How children experience, negotiate and connect with or resist their surroundings impacts on their health and wellbeing. In cities, various aspects of the physical and social environment can affect children's wellbeing. This edited collection brings together different accounts and experiences of children's health and wellbeing in urban environments from majority and minority world perspectives.
Privileging children's expertise, this timely volume explicitly explores the relationships between health, wellbeing and place. To demonstrate the importance of a place-based understanding of urban children's health and wellbeing, the authors unpack the meanings of the physical, social and symbolic environments that constrain or enable children's flourishing in urban environments. Drawing on the expertise of geographers, educationists, anthropologists, psychologists, planners and public health researchers, as well as nurses and social workers, this book, above all, sees children as the experts on their experiences of the issues that affect their wellbeing.
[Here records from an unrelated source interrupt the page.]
/-- MEMW and S.MEMW complete (41 R151, 42 R186): in T3 or TW with READY = 1 the next T-state is T4, the memory holds the
byte of each selected lane at the lane's address (20 R77, R81), and every other byte reads as before. -/
def Obligations.MemoryWriteCompletes : Prop :=
  ∀ (i : Instr) (s : State), (∃ a b g v, i = .memw a b g v) ∨ ((∃ a b g v, i = .sMemw a b g v) ∧ s.mode = .max) →
    Memory.wf s.mem = true → s.busState = .t3 ∨ s.busState = .tw → s.now.ready = true → s.curOp = some i →
    ∃ t, exec i s = .next t ∧ t.busState = .t4 ∧ t.curOp = some i ∧
      (hasLow s.curLanes = true → readMem t (lowAddr s.curAddr) = s.curWdata.lo) ∧
      (hasHigh s.curLanes = true → readMem t (highAddr s.curAddr) = s.curWdata.hi) ∧
      (∀ a : Addr, ¬(hasLow s.curLanes = true ∧ a = lowAddr s.curAddr) →
        ¬(hasHigh s.curLanes = true ∧ a = highAddr s.curAddr) → readMem t a = readMem s a) ∧
      (plainFrame (nextFrame s) = true →
        SameCore s t ∧ t.rdata = s.rdata ∧ t.result = s.result ∧ t.queue = s.queue ∧ t.ackPhase = s.ackPhase ∧
          t.ackType = s.ackType)

/-- IOR and S.IOR complete (41 R152, 42 R181): in T3 or TW with READY = 1 the next T-state is T4 and each selected lane of
`rdata` is the byte the device drives (a lane nobody drives is any value, 93 U5, log 9). `result` is the value of IoRead so far, a
byte or a word as wide as what was moved (20 R80, R82, 30 R116): of an odd word the first cycle supplies the low byte, from the high
lane, and the second one the high byte, from the low lane (decisions D9, D11). Nothing else changes. -/
def Obligations.IoReadCompletes : Prop :=
  ∀ (i : Instr) (s : State), (∃ p b, i = .ior p b) ∨ ((∃ p b, i = .sIor p b) ∧ s.mode = .max) →
    s.busState = .t3 ∨ s.busState = .tw → s.now.ready = true → s.curOp = some i →
    ∃ t, exec i s = .next t ∧ t.busState = .t4 ∧ t.curOp = some i ∧
      (∀ v, s.now.devLo = some v → t.rdata.lo = v) ∧
      (∀ v, s.now.devHi = some v → t.rdata.hi = v) ∧
      (s.curPart = .whole → s.curLanes = .both → t.result = .word t.rdata) ∧
      (s.curPart = .whole → s.curLanes = .high → t.result = .byte t.rdata.hi) ∧
      (s.curPart = .whole → s.curLanes = .low → t.result = .byte t.rdata.lo) ∧
      (s.curPart = .lowByte → s.curLanes = .high → t.result = .byte t.rdata.hi) ∧
      (∀ v, s.curPart = .highByte → s.curLanes = .low → s.result = .byte v → t.result = .word (Word.ofBytes t.rdata.lo v)) ∧
      (plainFrame (nextFrame s) = true →
        SameCore s t ∧ SameMemory s t ∧ t.queue = s.queue ∧ t.ackPhase = s.ackPhase ∧ t.ackType = s.ackType)

/-- IOW and S.IOW (41 R153, 42 R182) and the halt cycle S.HALT (42 R183) complete: in T3 or TW with READY = 1 the next
T-state is T4, and no register, no flag and no byte of memory changes (the ports hold no state of the model, log 10). That the
halt cycle has T3, TW and T4, ended by READY, and changes nothing in the 8086 is the model's choice (log 21). -/
def Obligations.IoWriteAndHaltComplete : Prop :=
  ∀ (i : Instr) (s : State),
    (∃ p b v, i = .iow p b v) ∨ ((∃ p b v, i = .sIow p b v) ∧ s.mode = .max) ∨ (i = .sHalt ∧ s.mode = .max) →
    s.busState = .t3 ∨ s.busState = .tw → s.now.ready = true → s.curOp = some i →
    ∃ t, exec i s = .next t ∧ t.busState = .t4 ∧ t.curOp = some i ∧ t.curWdata = s.curWdata ∧
      (plainFrame (nextFrame s) = true → SameCore s t ∧ SameData s t)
Children's Health and Wellbeing in Urban Environments will be fascinating reading for anyone with an interest in cultural geography, urban geography, environmental geography, children's health, youth studies or urban planning.
About the Author: Christina R. Ergler is a Lecturer in Social Geography at the University of Otago, New Zealand.
Robin Kearns is a Professor of Geography in the School of Environment at the University of Auckland, New Zealand.
Karen Witten is a Professor of Public Health at Massey University, New Zealand.